→ Dataset excerpts
■ ■ ■ ■ ■

theorem funcCmd_only {ps0 : List Part} {u0 : State} (src : Src) (id : BitVec 8) (cmd : Nat) (s : State)
    (hps : ∀ q ∈ ([.out, .raised, .now, .limits, .regs, .applied, .funcs, .queues, .dma, .flt, .ident, .time, .axes, .ncpA, .ncpB, .linkW, .linkE, .linkT, .fwd, .lines, .uarts, .encoders, .engines, .fronds, .act, .cans, .brg, .usb, .power, .pair, .xact, .counts, .lanes, .pendA, .pendB, .urgent] : List Part), q ∈ ps0) :
    Only ps0 u0 (funcCmd src id cmd s) ↔ Only ps0 u0 s := by
  refine Only.iff ?_ hps
  unfold funcCmd
  try dsimp only
  repeat' (first
    | simp (disch := decide) only [↓State.funcCommand_only, ↓State.ignored_only, ↓Only.refl_iff]
    | with_reducible refine Only.ite ?_ ?_
    | split
    | exact Only.refl _ _)

theorem functionRunning_only {ps0 : List Part} {u0 : State} (id : BitVec 8) (s : State)
    (hps : ∀ q ∈ ([.out, .raised, .regs, .funcs, .time, .axes, .linkW, .linkE, .linkT, .lines, .engines, .fronds, .act, .cans, .usb, .power, .counts] : List Part), q ∈ ps0) :
    Only ps0 u0 (functionRunning id s) ↔ Only ps0 u0 s := by
  refine Only.iff ?_ hps
  unfold functionRunning
  try dsimp only
  repeat' (first
    | simp (disch := decide) only [↓State.setFunc_only, ↓State.onRunning_only, ↓State.staleSweep_only, ↓Only.refl_iff]
    | with_reducible refine Only.ite ?_ ?_
    | split
    | exact Only.refl _ _)

theorem functionStopped_only {ps0 : List Part} {u0 : State} (id : BitVec 8) (s : State)
    (hps : ∀ q ∈ ([.out, .raised, .regs, .funcs, .queues, .pcie, .flt, .time, .ncpA, .ncpB, .linkW, .linkE, .linkT, .fwd, .lines, .uarts, .encoders, .engines, .fronds, .act, .cans, .brg, .power, .xact, .counts, .pba, .lanes, .pendA, .pendB] : List Part), q ∈ ps0) :
    Only ps0 u0 (functionStopped id s) ↔ Only ps0 u0 s := by
  refine Only.iff ?_ hps
  unfold functionStopped
  try dsimp only
  repeat' (first
    | simp (disch := decide) only [↓State.setFunc_only, ↓State.onStopped_only, ↓State.enterStarting_only, ↓State.chanLeaveSafe_only, ↓Only.refl_iff]
    | with_reducible refine Only.ite ?_ ?_
    | split
    | exact Only.refl _ _)

theorem updateStrobe_only {ps0 : List Part} {u0 : State} (src : Src) (id : BitVec 8) (s : State)
    (hps : ∀ q ∈ ([.out, .raised, .regs, .applied, .funcs, .power, .xact, .counts] : List Part), q ∈ ps0) :
    Only ps0 u0 (updateStrobe src id s) ↔ Only ps0 u0 s := by
  refine Only.iff ?_ hps
  unfold updateStrobe
  try dsimp only
  repeat' (first
    | simp (disch := decide) only [↓State.ignored_only, ↓State.applyPending_only, ↓State.chanApply_only, ↓Only.refl_iff]
    | with_reducible refine Only.ite ?_ ?_
    | split
    | exact Only.refl _ _)

theorem groupStrobe_only {ps0 : List Part} {u0 : State} (src : Src) (groups : BitVec 16) (s : State)
    (hps : ∀ q ∈ ([.out, .raised, .regs, .applied, .funcs, .power, .xact, .counts] : List Part), q ∈ ps0) :
    Only ps0 u0 (groupStrobe src groups s) ↔ Only ps0 u0 s := by
  refine Only.iff ?_ hps
  unfold groupStrobe
  try dsimp only
  repeat' (first
    | simp (disch := decide) only [↓State.ignored_only, ↓State.applyPending_only, ↓State.chanApply_only, ↓Only.refl_iff]
    | with_reducible refine Only.foldl (fun _ _ => ?_) ?_
    | with_reducible refine Only.foldl_snd (fun _ _ => ?_) ?_
    | with_reducible refine Only.ite ?_ ?_
    | split
    | exact Only.refl _ _)

theorem aliveToggle_only {ps0 : List Part} {u0 : State} (s : State)
    (hps : ∀ q ∈ ([.out, .raised, .now, .limits, .regs, .funcs, .dma, .flt, .ident, .time, .axes, .ncpA, .ncpB, .linkW, .linkE, .linkT, .fwd, .lines, .engines, .act, .cans, .brg, .usb, .power, .pair, .xact, .counts, .lanes, .pendA, .pendB, .urgent] : List Part), q ∈ ps0) :
    Only ps0 u0 (aliveToggle s) ↔ Only ps0 u0 s := by
  refine Only.iff ?_ hps
  unfold aliveToggle
  try dsimp only
  repeat' (first
    | simp (disch := decide) only [↓State.advanceTo_only, ↓State.emit_only, ↓State.roleTo_only, ↓State.stopLeadSet_only, ↓State.aliveCheck_only, ↓Only.with_flt_pair, ↓Only.refl_iff]
    | with_reducible refine Only.ite ?_ ?_
    | split
    | exact Only.refl _ _)

theorem State.overflowSafe_only {ps0 : List Part} {u0 : State} (s : State)
    (hps : ∀ q ∈ ([.out, .raised, .now, .limits, .regs, .funcs, .dma, .flt, .ident, .time, .axes, .ncpA, .ncpB, .linkW, .linkE, .linkT, .fwd, .lines, .uarts, .engines, .act, .cans, .brg, .usb, .power, .pair, .xact, .counts, .lanes, .pendA, .pendB, .urgent] : List Part), q ∈ ps0) :
    Only ps0 u0 (State.overflowSafe s) ↔ Only ps0 u0 s := by
  refine Only.iff ?_ hps
  unfold State.overflowSafe
  try dsimp only
  repeat' (first
    | simp (disch := decide) only [↓State.bump_only, ↓State.logFault_only, ↓State.nodeSafe_only, ↓Only.refl_iff]
    | with_reducible refine Only.ite ?_ ?_
    | exact Only.refl _ _)

theorem State.afterLane_only {ps0 : List Part} {u0 : State} (q : State × Bool)
    (hps : ∀ q ∈ ([.out, .raised, .now, .limits, .regs, .funcs, .dma, .flt, .ident, .time, .axes, .ncpA, .ncpB, .linkW, .linkE, .linkT, .fwd, .lines, .uarts, .engines, .act, .cans, .brg, .usb, .power, .pair, .xact, .counts, .lanes, .pendA, .pendB, .urgent] : List Part), q ∈ ps0) : Only ps0 u0 (State.afterLane q) ↔ Only ps0 u0 q.1 := by
  refine Only.iff ?_ hps
  unfold State.afterLane
  exact Only.ite ((State.overflowSafe_only _ (by decide)).2 (Only.refl _ _)) (Only.refl _ _)

theorem State.deliverRaise_only {ps0 : List Part} {u0 : State} (s : State) (a1 : Raise)
    (hps : ∀ q ∈ ([.out, .raised, .now, .limits, .regs, .funcs, .queues, .dma, .flt, .ident, .time, .axes, .ncpA, .ncpB, .linkW, .linkE, .linkT, .fwd, .lines, .uarts, .engines, .act, .cans, .brg, .usb, .power, .pair, .xact, .counts, .pba, .lanes, .pendA, .pendB, .urgent] : List Part), q ∈ ps0) :
    Only ps0 u0 (State.deliverRaise s a1) ↔ Only ps0 u0 s := by
  refine Only.iff ?_ hps
  unfold State.deliverRaise
  try dsimp only
  repeat' (first
    | simp (disch := decide) only [↓State.routeRaise_only, ↓State.afterLane_only, ↓State.laneEnter_only, ↓Only.refl_iff]
    | with_reducible refine Only.ite ?_ ?_
    | split
    | with_reducible refine Only.snd ?_ (by assumption)
    | with_reducible refine Only.fst ?_ (by assumption)
    | exact Only.refl _ _)

theorem settleLoop_only {ps0 : List Part} {u0 : State} (k : Nat) (s : State)
    (hps : ∀ q ∈ ([.out, .raised, .now, .limits, .regs, .funcs, .queues, .dma, .flt, .ident, .time, .axes, .ncpA, .ncpB, .linkW, .linkE, .linkT, .fwd, .lines, .uarts, .engines, .act, .cans, .brg, .usb, .power, .pair, .xact, .counts, .pba, .lanes, .pendA, .pendB, .urgent] : List Part), q ∈ ps0) : Only ps0 u0 (settleLoop k s) ↔ Only ps0 u0 s := by
  refine Only.iff ?_ hps
  clear hps
  induction k generalizing s with
  | zero => exact (Only.with_raised _ (by decide)).2 (Only.refl _ _)
  | succ k ih =>
    unfold settleLoop
    refine Only.ite (Only.refl _ _) (Only.trans (Only.foldl (fun _ _ => ?_) ?_) (ih _))
    · exact (State.deliverRaise_only _ _ (by decide)).2 (Only.refl _ _)
    · exact (Only.with_raised _ (by decide)).2 (Only.refl _ _)

theorem settle_only {ps0 : List Part} {u0 : State} (s : State)
    (hps : ∀ q ∈ ([.out, .raised, .now, .limits, .regs, .funcs, .queues, .dma, .flt, .ident, .time, .axes, .ncpA, .ncpB, .linkW, .linkE, .linkT, .fwd, .lines, .uarts, .engines, .act, .cans, .brg, .usb, .power, .pair, .xact, .counts, .pba, .lanes, .pendA, .pendB, .urgent] : List Part), q ∈ ps0) :
    Only ps0 u0 (settle s) ↔ Only ps0 u0 s := by
  refine Only.iff ?_ hps
  unfold settle
  try dsimp only
  repeat' (first
    | simp (disch := decide) only [↓settleLoop_only, ↓Only.refl_iff]
    | with_reducible refine Only.ite ?_ ?_
    | split
    | exact Only.refl _ _)

theorem State.begun_only {ps0 : List Part} {u0 : State} (s : State)
    (hps : ∀ q ∈ ([.out, .raised, .urgent] : List Part), q ∈ ps0) :
    Only ps0 u0 (State.begun s) ↔ Only ps0 u0 s := by
  refine Only.iff ?_ hps
  unfold State.begun
  try dsimp only
  repeat' (first
    | simp (disch := decide) only [↓Only.with_out_raised, ↓Only.refl_iff]
    | with_reducible refine Only.ite ?_ ?_
    | exact Only.refl _ _)

theorem State.takeMsg_some {s t : State} {m : DWord} (h : s.takeMsg = some (m, t)) : Only [.lanes] s t := by
  unfold State.takeMsg at h
  split at h <;> cases h <;> intro q hq <;> cases q <;>
    first | rfl | exact fun _ _ => rfl | exact ⟨rfl, rfl, rfl⟩ | exact absurd (by decide) hq

theorem State.react_only {ps0 : List Part} {u0 : State} (s : State) (entry : Option Nat) (id : Nat)
    (hps : ∀ q ∈ ([.out, .raised, .now, .limits, .regs, .funcs, .dma, .flt, .ident, .time, .axes, .ncpA, .ncpB, .linkW, .linkE, .linkT, .fwd, .lines, .uarts, .engines, .act, .cans, .brg, .usb, .power, .pair, .xact, .counts, .lanes, .pendA, .pendB, .urgent] : List Part), q ∈ ps0) :
    Only ps0 u0 (State.react s entry id).2 ↔ Only ps0 u0 s := by
  refine Only.iff ?_ hps
  unfold State.react
  try dsimp only
  repeat' (first
    | simp (disch := decide) only [↓State.haltFn_only, ↓State.eventP_only, ↓Only.refl_iff]
    | with_reducible refine Only.getD (fun _ _ => ?_) ?_
    | with_reducible refine Only.ite ?_ ?_
    | split
    | with_reducible refine Only.snd ?_ (by assumption)
    | with_reducible refine Only.fst ?_ (by assumption)
    | exact Only.refl _ _)

theorem State.applyLevel_only {ps0 : List Part} {u0 : State} (s : State) (m : DWord) (v : Verdict)
    (hps : ∀ q ∈ ([.out, .raised, .now, .limits, .regs, .funcs, .dma, .flt, .ident, .time, .axes, .ncpA, .ncpB, .linkW, .linkE, .linkT, .fwd, .lines, .uarts, .engines, .act, .cans, .brg, .usb, .power, .pair, .xact, .counts, .lanes, .pendA, .pendB, .urgent] : List Part), q ∈ ps0) :
    Only ps0 u0 (State.applyLevel s m v) ↔ Only ps0 u0 s := by
  refine Only.iff ?_ hps
  unfold State.applyLevel
  try dsimp only
  repeat' (first
    | simp (disch := decide) only [↓State.bump_only, ↓State.setFltEntry_only, ↓State.react_only, ↓State.nodeSafe_only, ↓State.logFault_only, ↓Only.refl_iff]
    | with_reducible refine Only.ite ?_ ?_
    | split
    | with_reducible refine Only.snd ?_ (by assumption)
    | with_reducible refine Only.fst ?_ (by assumption)
    | exact Only.refl _ _)

theorem State.laneNotice_only {ps0 : List Part} {u0 : State} (s : State)
    (hps : ∀ q ∈ ([.raised, .limits, .flt, .lanes] : List Part), q ∈ ps0) :
    Only ps0 u0 (State.laneNotice s) ↔ Only ps0 u0 s := by
  refine Only.iff ?_ hps
  unfold State.laneNotice
  try dsimp only
  repeat' (first
    | simp (disch := decide) only [↓State.faultMs_low, ↓Only.with_flt, ↓Only.refl_iff]
    | with_reducible refine Only.ite ?_ ?_
    | split
    | exact Only.refl _ _)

■ ■ ■ ■ ■

→ Problem to work on
Count how many lines of the material hold the string "takeMsg". Give the number and nothing more.

→ Your solution
2